What you are asked to do:
Copy out each line from the material where the word "pending" is found.

==============================

/-! ### frameEnd -/

@[simp] theorem State.frameEnd_clock (d : Fin 6) (t : Nat) (st : Staging) (s : State) : (s.frameEnd d t st).clock = s.clock := by
  unfold State.frameEnd; (try dsimp only); (repeat' split) <;> simp
@[simp] theorem State.frameEnd_pins (d : Fin 6) (t : Nat) (st : Staging) (s : State) : (s.frameEnd d t st).pins = s.pins := by
  unfold State.frameEnd; (try dsimp only); (repeat' split) <;> simp
@[simp] theorem State.frameEnd_pods (d : Fin 6) (t : Nat) (st : Staging) (s : State) : (s.frameEnd d t st).pods = s.pods := by
  unfold State.frameEnd; (try dsimp only); (repeat' split) <;> simp
@[simp] theorem State.frameEnd_channels (d : Fin 6) (t : Nat) (st : Staging) (s : State) : (s.frameEnd d t st).channels = s.channels := by
  unfold State.frameEnd; (try dsimp only); (repeat' split) <;> simp
@[simp] theorem State.frameEnd_panel (d : Fin 6) (t : Nat) (st : Staging) (s : State) : (s.frameEnd d t st).panel = s.panel := by
  unfold State.frameEnd; (try dsimp only); (repeat' split) <;> simp
@[simp] theorem State.frameEnd_backlight (d : Fin 6) (t : Nat) (st : Staging) (s : State) : (s.frameEnd d t st).backlight = s.backlight := by
  unfold State.frameEnd; (try dsimp only); (repeat' split) <;> simp
@[simp] theorem State.frameEnd_port (d : Fin 6) (t : Nat) (st : Staging) (s : State) : (s.frameEnd d t st).port = s.port := by
  unfold State.frameEnd; (try dsimp only); (repeat' split) <;> simp
@[simp] theorem State.frameEnd_pending (d : Fin 6) (t : Nat) (st : Staging) (s : State) : (s.frameEnd d t st).pending = s.pending := by
  unfold State.frameEnd; (try dsimp only); (repeat' split) <;> simp

/-! ### selectInBusy -/

@[simp] theorem State.selectInBusy_clock (d : Fin 6) (k : Fin 4) (a : Bool) (t : Nat) (st : Staging) (s : State) : (s.selectInBusy d k a t st).clock = s.clock := by
  unfold State.selectInBusy; (repeat' split) <;> simp
@[simp] theorem State.selectInBusy_pins (d : Fin 6) (k : Fin 4) (a : Bool) (t : Nat) (st : Staging) (s : State) : (s.selectInBusy d k a t st).pins = s.pins := by
  unfold State.selectInBusy; (repeat' split) <;> simp
@[simp] theorem State.selectInBusy_pods (d : Fin 6) (k : Fin 4) (a : Bool) (t : Nat) (st : Staging) (s : State) : (s.selectInBusy d k a t st).pods = s.pods := by
  unfold State.selectInBusy; (repeat' split) <;> simp
@[simp] theorem State.selectInBusy_channels (d : Fin 6) (k : Fin 4) (a : Bool) (t : Nat) (st : Staging) (s : State) : (s.selectInBusy d k a t st).channels = s.channels := by
  unfold State.selectInBusy; (repeat' split) <;> simp
@[simp] theorem State.selectInBusy_panel (d : Fin 6) (k : Fin 4) (a : Bool) (t : Nat) (st : Staging) (s : State) : (s.selectInBusy d k a t st).panel = s.panel := by
  unfold State.selectInBusy; (repeat' split) <;> simp
@[simp] theorem State.selectInBusy_backlight (d : Fin 6) (k : Fin 4) (a : Bool) (t : Nat) (st : Staging) (s : State) : (s.selectInBusy d k a t st).backlight = s.backlight := by
  unfold State.selectInBusy; (repeat' split) <;> simp
@[simp] theorem State.selectInBusy_port (d : Fin 6) (k : Fin 4) (a : Bool) (t : Nat) (st : Staging) (s : State) : (s.selectInBusy d k a t st).port = s.port := by
  unfold State.selectInBusy; (repeat' split) <;> simp
@[simp] theorem State.selectInBusy_pending (d : Fin 6) (k : Fin 4) (a : Bool) (t : Nat) (st : Staging) (s : State) : (s.selectInBusy d k a t st).pending = s.pending := by
  unfold State.selectInBusy; (repeat' split) <;> simp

==============================

Result of the exercise:
@[simp] theorem State.frameEnd_pending (d : Fin 6) (t : Nat) (st : Staging) (s : State) : (s.frameEnd d t st).pending = s.pending := by
@[simp] theorem State.selectInBusy_pending (d : Fin 6) (k : Fin 4) (a : Bool) (t : Nat) (st : Staging) (s : State) : (s.selectInBusy d k a t st).pending = s.pending := by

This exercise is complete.